# [Problem requirements]
Up through the line that contains "refresh := s.commits", retype the entries exactly, beginning at the very first line.
##########
/-- Give a rank its missing pieces: which free pieces is open (log entry 25). -/
def State.allot (s : State) (c g n : Nat) (present : Bool) : State :=
  let co := s.coreAt c
  let need := (List.range n).filter (fun i => (co.pieceOf g i).isNone)
  let free := co.freePieces
  let r := s.pick free.length
  let order := free.drop r.1 ++ free.take r.1
  r.2.modCore c (fun co => { co with pieces := (List.zip need order).foldl (fun t e =>
    t.put e.2 { grp := g, idx := e.1, present := present }) co.pieces })

/-! Placing. -/

/-- A task's new version and what governs its reads (spec/10_phase.md R214, R218). -/
def State.newVersion (s : State) (ctx : Nat) (st : Start) : Version :=
  let born := (s.ctxAt ctx).born
  match st with
  | .nothing => { refresh := born }
  | .all => { refresh := s.commits }
  | .regions es => { refresh := born, regions := (es.filter (fun e => e.space == 2)).map (fun e =>
      { lo := e.addr.toNat, hi := e.addr.toNat + e.len.toNat, point := s.commits }) }

/-- The queues of a frond at its start: the feed queue is closed with `NITEMS` (R285); its rebalancing steps come at the
frames from the next on (R287). -/
def Frond.setUp (f : Frond) (die frame : Nat) : Frond :=
  { f with die := some die, lastFrame := frame, queues := f.queues.map (fun r => if r.prod = 15 then { r with fin := some f.nitems } else r) }

/-- A launch goes from RELEASED to RUNNING when its first group is placed; so does the graph of a node
(R307). -/
def State.startLaunch (s : State) (l : Nat) : State :=
  match s.launches.find? l with
  | none => s
  | some x =>
    if x.st = .released then (s.modLaunch l (fun y => { y with st := .running })).launchRec l .running 0 else s
def State.startLaunches (s : State) (l : Nat) : State :=
  match (s.launches.find? l).bind (fun x => x.node) with
  | some (gl, _) => (s.startLaunch gl).startLaunch l
  | none => s.startLaunch l

/-- From the first placement of a context on, its entries may be cached (spec/09_page.md R193). -/
def Context.firstRun (c : Context) (now : Nat) : Context :=
  if c.cached.isSome then c
  else { c with cached := some now, invals := [], held := [3, 4, 5, 11].foldl (fun t i => t.set 0 i (c.word i)) [] }

/-- The dispatcher places the next group of a launch (R252). -/
def execGroupPlace (launch : Nat) (cores : List Nat) (s : State) : Res :=
  match s.launches.find? launch with
  | none => .next s
  | some x =>
    let n := x.next
    let p := match x.frond with | some f => pinnaOf f.pinnae n 0 | none => 0
    let kd := x.nextKernel
    let prio := (s.queueAt x.queue).prio
    let die := dieOf (cores.headD 0)
    let sameDie := match x.frond with | some f => (match f.die with | some d => d == die | none => true) | none => true
    if s.placeable launch x && sameDie &&
        s.takes cores kd.gsize kd.pieces x.ctx prio 0 then
      match s.serve prio x.ctx with
      | none => .next s
      | some s =>
        let id := s.fresh
        let g := id.1
        let s := id.2.takeCores cores g (s.ctxAt x.ctx).world
        let s := cores.foldl (fun s c => s.allot c g kd.pieces true) s
        let pinna : Option PinnaSlot := x.frond.map (fun _ => { pinna := p, number := n })
        let y : Group := { ctx := x.ctx, launch := launch, queue := x.queue, prio := prio, size := kd.gsize, kdesc := kd,
                           task := BitVec.ofNat 64 (bitsOf (x.words.getD 2 0) 32 32 + n), cores := cores,
                           ver := s.newVersion x.ctx x.start, pinna := pinna, placedAt := s.pkg.up }
        let s := { s with groups := s.groups.put g y }
        let s := s.modLaunch launch (fun l => { l with next := n + 1 })
        let s := if n = 0 then (s.modFrond launch (fun f => f.setUp die (s.pkg.ns / 10000))).startLaunches launch else s
        let s := s.modFrond launch (fun f => { f with placed := n + 1 })
        let s := s.modCtx x.ctx (fun c => { c.firstRun s.commits with st := .running })
        .next (s.charge x.ctx kd.gsize)
    else .next s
##########
# [Answer space]
/-- Give a rank its missing pieces: which free pieces is open (log entry 25). -/
def State.allot (s : State) (c g n : Nat) (present : Bool) : State :=
  let co := s.coreAt c
  let need := (List.range n).filter (fun i => (co.pieceOf g i).isNone)
  let free := co.freePieces
  let r := s.pick free.length
  let order := free.drop r.1 ++ free.take r.1
  r.2.modCore c (fun co => { co with pieces := (List.zip need order).foldl (fun t e =>
    t.put e.2 { grp := g, idx := e.1, present := present }) co.pieces })

/-! Placing. -/

/-- A task's new version and what governs its reads (spec/10_phase.md R214, R218). -/
def State.newVersion (s : State) (ctx : Nat) (st : Start) : Version :=
  let born := (s.ctxAt ctx).born
  match st with
  | .nothing => { refresh := born }
  | .all => { refresh := s.commits }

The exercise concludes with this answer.